### What needs to be done
Wherever the line with "leaves it. -/" sits in the listing below, transcribe from it up to and including the line with "responses : List Byte", exactly, and leave the remaining lines out.

### Dataset excerpts

-- ==== Sys2Proof/Machine/State.lean ====
section
/-! DEFINITION. The state, as plain data: the block's registers and internal state (10_state.md R20 to R45), its line
port and time base (R37, R38), the bus environment (44_bus_environment.md R155 to R169), the host's pending accesses
(R46), the parameters (00_scope.md R16), and the model's own counters for free draws. The reasons a step can stop, and
the state after reset. -/

namespace Sys2Proof.Machine

/-- Why a step stops with a fault. The block itself has no fault state (R48): the one fault is about a host access
that does not reach the block. -/
inductive Fault where
  /-- Raised by `step` for a host access outside `BLOCK_BASE` to `BLOCK_BASE + 15`: no register of the block is
  there (R50). Safe: the model stops where the platform does something the spec does not give. -/
  | outsideBlock (addr : Nat)
deriving DecidableEq, Repr

/-- Why the model gives a step no meaning. -/
inductive Refusal where
  /-- An instruction that has no meaning yet; raised by `exec` only. Safe. -/
  | notModelled (mnemonic : String)
  /-- Raised by `step` for a host access that is not one byte wide: "a model refuses any access of another width"
  (R53). Safe. -/
  | accessWidth (width : Nat)
deriving DecidableEq, Repr

/-- `current_rom`: the eight bytes ROM0..ROM7, byte 0 first (R31). -/
abbrev RomCode := Vector Byte 8

/-- A command accepted and not completed: its code and the operand, DATA latched at acceptance (R35). -/
structure Pending where
  /-- The command. -/
  op : Instr
  /-- DATA at acceptance. -/
  operand : Byte
deriving DecidableEq, Repr

/-- Pass-local state of the search engine (R36): meaningful inside one search pass only. -/
structure PassLocal where
  /-- `s.id_bit_number`, 1 to 64 inside a pass. -/
  idBitNumber : Nat
  /-- `s.last_zero`, 0 to 64. -/
  lastZero : Nat
  /-- `id_bit` of the current position. -/
  idBit : Bool
  /-- `cmp_id_bit` of the current position. -/
  cmpIdBit : Bool
  /-- `search_direction` of the current position. -/
  searchDirection : Bool
deriving DecidableEq, Repr

/-- One action of the line driver (00_scope.md R11). -/
inductive LineOp where
  /-- `LineLow()`. -/
  | low
  /-- `LineRelease()`. -/
  | release
  /-- `Wait(t)`. -/
  | wait (t : Nat)
  /-- `LineSample()`. -/
  | sample
deriving DecidableEq, Repr

/-- One primitive on the line: what the block drove and, in a reset or a read slot, what it sampled (R88 to R91). -/
inductive LineActivity where
  /-- A reset pulse with its presence result. -/
  | reset (presence : Bool)
  /-- A write slot of the bit sent. -/
  | writeSlot (bit : Bool)
  /-- A read slot with the bit sampled. -/
  | readSlot (bit : Bool)
deriving DecidableEq, Repr

/-- The phase of a device inside one search position (R159). -/
inductive SearchPhase where
  /-- The device sends its bit in the next read slot. -/
  | sendBit
  /-- The device sends the complement of its bit in the next read slot. -/
  | sendCmp
  /-- The device takes the direction from the next write slot. -/
  | recvDir
deriving DecidableEq, Repr

/-- The session state of a conforming device (R159). -/
inductive DeviceMode where
  /-- Waiting for a reset. -/
  | idle
  /-- Receiving the ROM command byte: `k` bits so far, value `v`. -/
  | romCmd (k : Nat) (v : Byte)
  /-- Receiving the MATCH_ROM address: `k` bits so far, `ok` = all matched. -/
  | matchRom (k : Nat) (ok : Bool)
  /-- At ROM position `n` of a search, `cand` = still a candidate. -/
  | search (n : Nat) (phase : SearchPhase) (cand : Bool)
  /-- Addressed; its function traffic is opaque. -/
  | selected
  /-- Silent until the next reset. -/
  | deselected
  /-- Unknown until the next reset pulse: after a block reset during a command (R192, 93 U8), or after a write slot
  that the device model gives no effect (R203, 92 D42). The name is the model's (log entry 8). -/
  | unknown
deriving DecidableEq, Repr

/-- A conforming device: its constant ROM code and its session state (R159). -/
structure Device where
  /-- `d.rom`. -/
  rom : RomCode
  /-- `d.mode`. -/
  mode : DeviceMode
deriving DecidableEq, Repr

/-- The bus environment: the agent on the other side of the line (R155, R157). -/
inductive Env where
  /-- The unconstrained oracle (R158). -/
  | oracle
  /-- A finite set of conforming devices (R159); the empty list is the empty bus (log entry 23). -/
  | bus (devices : List Device)
  /-- The loopback stub with its queue of written bits, oldest first (R168). -/
  | loopback (queue : List Bool)
  /-- A line held low by a short (R169). -/
  | stuckLow
deriving DecidableEq, Repr

/-- The line port of the block with what stands behind it. Only the three transactions of R94 act on it. -/
structure Line where
  /-- `s.drive_low`: 1 = the line driver pulls the line low (R37). -/
  driveLow : Bool
  /-- The time base: TU elapsed in waits and command overhead (R38, log entry 19). -/
  timebase : Nat
  /-- The primitives the block has made on the line, newest first (the model's own record of the port's output, log
  entry 6). -/
  activity : List LineActivity
  /-- The environment. -/
  env : Env
  /-- Sampled values that the outside supplies to the next free draws of the environment, in order (R158). -/
  draws : List Bool
  /-- How many free draws `Config.freeBit` has answered (the model's own, log entry 4). -/
  drawCount : Nat
deriving DecidableEq, Repr

/-- What the outside can change of the environment (42_rom_search.md R141, R157). A device that comes starts in its
initial mode (R159); the devices that stay keep theirs. -/
inductive EnvChange where
  /-- The unconstrained oracle stands on the line from now on (R158). -/
  | oracle
  /-- A bus of new devices with these ROM codes (R159). -/
  | bus (roms : List RomCode)
  /-- A device with this ROM code joins the bus. -/
  | join (rom : RomCode)
  /-- The device at index `i` of the bus, counted from 0, leaves it. -/
  | leave (i : Nat)
  /-- A loopback stub that has recorded nothing (R168). -/
  | loopback
  /-- The line is held low by a short (R169). -/
  | stuckLow
deriving DecidableEq, Repr

/-- What the outside does next: one input a step, taken in order. The list says how host, block and environment
interleave (R46, log entry 3). -/
inductive Input where
  /-- `MemWrite`: a host write of `width` bytes at a host address (R46(a)). -/
  | write (addr width : Nat) (value : Byte)
  /-- `MemRead`: a host read of `width` bytes at a host address (R46(b)). -/
  | read (addr width : Nat)
  /-- The host repeats reads of STATUS until BUSY = 0 (30_encoding.md R73). -/
  | poll
  /-- The block takes its step, if it has one, before the next input. -/
  | blockTurn
  /-- The block's reset input is at this level from now on: true = asserted (R190). -/
  | resetLine (asserted : Bool)
  /-- The environment changes: devices come or go, a fault appears (R141, R157). -/
  | environment (c : EnvChange)
deriving DecidableEq, Repr

/-- The whole state. -/
structure State where
  /-- DATA (offset 0x2). -/
  data : Byte
  /-- FILTER (offset 0x4). -/
  filter : Byte
  /-- FCTRL.FILTER_EN (offset 0x5 bit 0). -/
  filterEn : Bool
  /-- CRC (offset 0x6). -/
  crc : Byte
  /-- ERR.ILLCMD (offset 0x7 bit 0). -/
  illcmd : Bool
  /-- ERR.OVERRUN (offset 0x7 bit 1). -/
  overrun : Bool
  /-- STATUS.PRESENCE. -/
  presence : Bool
  /-- STATUS.RESULT. -/
  result : Bool
  /-- STATUS.CRC_OK. -/
  crcOk : Bool
  /-- STATUS.SERR. -/
  serr : Bool
  /-- LD (offset 0x3): `last_discrepancy`, 0 to 64. -/
  ld : Nat
  /-- `s.ldf`: `last_device_flag`, mirrored in STATUS.LDF. -/
  ldf : Bool
  /-- ROM0..ROM7 (offsets 0x8 to 0xF). -/
  rom : RomCode
  /-- `s.pending`; STATUS.BUSY = 1 exactly when it holds a command. -/
  pending : Option Pending
  /-- The search engine's pass-local state (R36). -/
  pass : PassLocal
  /-- The level of the block's reset input: true = asserted (R190, log entry 18). -/
  resetPin : Bool
  /-- The line port, the time base and the environment. -/
  line : Line
  /-- What the outside does next, in order. -/
  inputs : List Input
  /-- The bytes host reads have returned, newest first (the model's own, log entry 17). -/
  responses : List Byte
  /-- How many host reads `Config.freeByte` has answered (the model's own, log entry 5). -/
  readDraws : Nat
  /-- The parameters of the step; no step writes them (R16). -/
  params : Params
deriving DecidableEq, Repr

/-- The line port after reset: released (R43), before an unconstrained environment (R158, log entry 21). -/
def Line.reset : Line where
  driveLow := false
  timebase := 0
  activity := []
  env := .oracle
  draws := []
  drawCount := 0

/-- Pass-local state has no reset value (R36); zero is the model's (DESIGN CHOICE, log entry 7). -/
def PassLocal.reset : PassLocal where
  idBitNumber := 0
  lastZero := 0
  idBit := false
  cmpIdBit := false
  searchDirection := false

/-- The machine right after reset (R21, R43, R191). -/
def State.reset : State where
  data := 0x00
  filter := 0x00
  filterEn := false
  crc := 0x00
  illcmd := false
  overrun := false
  presence := false
  result := false
  crcOk := false
  serr := false
  ld := 0
  ldf := false
  rom := Vector.replicate 8 0x00
  pending := none
  pass := PassLocal.reset
  resetPin := false
  line := Line.reset
  inputs := []
  responses := []
  readDraws := 0
  params := Params.default

end Sys2Proof.Machine
end

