-- ==== Sys2Proof/Machine/Step.lean ====
section
/-! DEFINITION. The step of the whole machine and the placing of a command for it. -/

namespace Sys2Proof.Machine

/-- One step (10_state.md R46). -/
def step (s : State) : Host.Outcome State Fault Refusal := stepTurn s

/-- `s` with the command byte `w` placed so that the next step runs it (log entry 12). The block fetches nothing
(10_state.md R24): a host write of CMD starts a command, and this stands for that write, already accepted. -/
def State.withFetchWord (s : State) (nbits w : Nat) : State := s.placeCommand nbits w

end Sys2Proof.Machine
end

### Output
  /-- The device at index `i` of the bus, counted from 0, leaves it. -/
  | leave (i : Nat)
  /-- A loopback stub that has recorded nothing (R168). -/
  | loopback
  /-- The line is held low by a short (R169). -/
  | stuckLow
deriving DecidableEq, Repr

/-- What the outside does next: one input a step, taken in order. The list says how host, block and environment
interleave (R46, log entry 3). -/
inductive Input where
  /-- `MemWrite`: a host write of `width` bytes at a host address (R46(a)). -/
  | write (addr width : Nat) (value : Byte)
  /-- `MemRead`: a host read of `width` bytes at a host address (R46(b)). -/
  | read (addr width : Nat)
  /-- The host repeats reads of STATUS until BUSY = 0 (30_encoding.md R73). -/
  | poll
  /-- The block takes its step, if it has one, before the next input. -/
  | blockTurn
  /-- The block's reset input is at this level from now on: true = asserted (R190). -/
  | resetLine (asserted : Bool)
  /-- The environment changes: devices come or go, a fault appears (R141, R157). -/
  | environment (c : EnvChange)
deriving DecidableEq, Repr

/-- The whole state. -/
structure State where
  /-- DATA (offset 0x2). -/
  data : Byte
  /-- FILTER (offset 0x4). -/
  filter : Byte
  /-- FCTRL.FILTER_EN (offset 0x5 bit 0). -/
  filterEn : Bool
  /-- CRC (offset 0x6). -/
  crc : Byte
  /-- ERR.ILLCMD (offset 0x7 bit 0). -/
  illcmd : Bool
  /-- ERR.OVERRUN (offset 0x7 bit 1). -/
  overrun : Bool
  /-- STATUS.PRESENCE. -/
  presence : Bool
  /-- STATUS.RESULT. -/
  result : Bool
  /-- STATUS.CRC_OK. -/
  crcOk : Bool
  /-- STATUS.SERR. -/
  serr : Bool
  /-- LD (offset 0x3): `last_discrepancy`, 0 to 64. -/
  ld : Nat
  /-- `s.ldf`: `last_device_flag`, mirrored in STATUS.LDF. -/
  ldf : Bool
  /-- ROM0..ROM7 (offsets 0x8 to 0xF). -/
  rom : RomCode
  /-- `s.pending`; STATUS.BUSY = 1 exactly when it holds a command. -/
  pending : Option Pending
  /-- The search engine's pass-local state (R36). -/
  pass : PassLocal
  /-- The level of the block's reset input: true = asserted (R190, log entry 18). -/
  resetPin : Bool
  /-- The line port, the time base and the environment. -/
  line : Line
  /-- What the outside does next, in order. -/
  inputs : List Input
  /-- The bytes host reads have returned, newest first (the model's own, log entry 17). -/
  responses : List Byte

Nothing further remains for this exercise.